Thoovanathumbikal or, Dragonflies in the Gentle Rain, is a 1987 Indian Malayalam-language romantic drama film written and directed by P. Padmarajan, based partly on his own novel Udakappola. It revolves around Jayakrishnan (Mohanlal) who falls in love with two women; Radha (Parvathy), a distant relative of his, and Clara (Sumalatha), an escort in town.

An experimental film, it was a commercial failure at the box office, but over the years it has turned into a cult film with a large fan following. It was ranked eighth by IBN Live in the list of greatest Indian films of all time. The film is widely noted for its rich film score and songs, dialogues and characters, detailed screenplay, and Mohanlal and Sumalatha's performance. Rain is a recurring theme and is portrayed almost as a character in the film.

==Plot==
Jayakrishnan is a well-to-do bachelor who lives a contrasting dual life: one among his friends in the town, and the other with his mother and sister at their village. While he is an audacious guy celebrating life with his friends in town, he is a frugal family man at home. The film is about his dual life, how he falls in love with two women, Clara and Radha, and his difficulty in deciding between them.

Jayakrishnan is a typical Malayali guy belonging to an aristocratic family from Thrissur. He has his vision of life, especially when it comes to marriage. He is hardworking and works on his farm. At the same time, he enjoys a modern lifestyle with his friends in town, unknown to most people in his village.

While working on his farm one day, Jayakrishnan becomes reacquainted with Radha, a distant relative he hasn't seen since childhood. Radha's no-nonsense attitude immediately attracts him, and he soon falls for her. Jayakrishnan decides to confess his feelings to her. He heads to Radha's college campus. In the midst of a group of about 20 students, he requests a moment of privacy and then expresses his desire to marry her. Radha, unfortunately, refuses his proposal and proceeds to humiliate him by citing his promiscuous reputation.

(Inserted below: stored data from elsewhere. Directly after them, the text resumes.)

-- ==== Sys2Proof/Syntax.lean ====
section
/-!
DEFINITION. The instructions of OSJ-LPE: one constructor for each row of spec/opcode_table.json.
Twelve rows are commands on `op_i` (spec/30_encoding.md R100, R101); three are wire frames that the frame decoder
reads (R105, R106, R110). A constructor's fields are the bits its row leaves free, less those that the other bits
determine (a frame's checksum, a Keepalive's preamble).
-/

namespace Sys2Proof

/-- One operation of the command port, or one frame on the receive port. -/
inductive Instr where
  /-- NOP, code 0x0 (R103). -/
  | nop
  /-- SAMPLE_BUTTONS, code 0x1 (R141). -/
  | sampleButtons
  /-- HAS_CHANGED, code 0x2 (R147). -/
  | hasChanged
  /-- ENC_STATUS, code 0x3 (R174). -/
  | encStatus
  /-- ENC_KEEPALIVE, code 0x4 (R176). -/
  | encKeepalive
  /-- DECODE, code 0x5 (R179). -/
  | decode
  /-- CHECKSUM, code 0x6 (R172). -/
  | checksum
  /-- TX_TICK, code 0x7 (R200). -/
  | txTick
  /-- IS_ALIVE, code 0x8 (R224). -/
  | isAlive
  /-- RESERVED, code 0x9 (R103). -/
  | reserved9
  /-- RESERVED, codes 0xA and 0xB (R103): bit 0 of the code is free. -/
  | reservedAB (lo : BitVec 1)
  /-- RESERVED, codes 0xC to 0xF (R103): bits 1 and 0 of the code are free. -/
  | reservedCF (lo : BitVec 2)
  /-- FRAME_STATUS (R105): byte 1, bytes 2 and 3, bytes 4 and 5, all bits kept (R109, R111). -/
  | frameStatus (keys : BitVec 8) (x : BitVec 16) (y : BitVec 16)
  /-- FRAME_KEEPALIVE (R106): bytes 1 to 5, which the decoder does not check (R112). -/
  | frameKeepalive (payload : BitVec 40)
  /-- FRAME_UNKNOWN (R110): byte 0, neither 0xAA nor KA_PREAMBLE, and bytes 1 to 5. -/
  | frameUnknown (preamble : BitVec 8) (payload : BitVec 40)
  deriving DecidableEq, Repr

/-- What an encoding of an instruction is on this hardware: a 4-bit code on `op_i` (R100), or a frame of a
received length on `rx_len_i` and `rx_frame_i` (R37). -/
inductive Encoded where
  | command (op : BitVec 4)
  | wire (len : Nat) (f : Frame)
  deriving DecidableEq, Repr

end Sys2Proof
end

One day, Jayakrishnan is persuaded to write a letter on behalf of his friend, Thangal, a pimp, to a girl named Clara. Written anonymously in the name of a "mother superior" as an invitation to a Christian Monastery, the letter is intended to fool Clara's father and thereby introduce Clara to the sex industry under Thangal's supervision. As Jayakrishnan writes the letter, it begins to rain. It turns out that Clara is a poor girl who belongs to the coastal fishing community. She has been mistreated by her stepmother and is trying to escape from her home. She agrees to become a sex worker and meets Jayakrishnan under Thangal's supervision. Their meeting is graced by the rain.

Jayakrishnan, saddened by Radha's rejection and urged on by his friend Thangal, agrees to be Clara's first client. This is Jayakrishnan's first time being physical with a woman. Later, he realizes that Clara is a virgin, a fact that disturbs him. He had made a promise to himself that he would not sleep with a virgin unless she was his wife, and if he couldn't keep his pledge, then that girl would at least become his wife. On breaking the one promise he was determined to keep in life, he is deeply disturbed and proposes marriage to Clara. She admires his sincerity and scruples but does not want to cause Jayakrishnan any hurt socially or personally (as she considers herself a sex worker), hence decides to disappear from his life.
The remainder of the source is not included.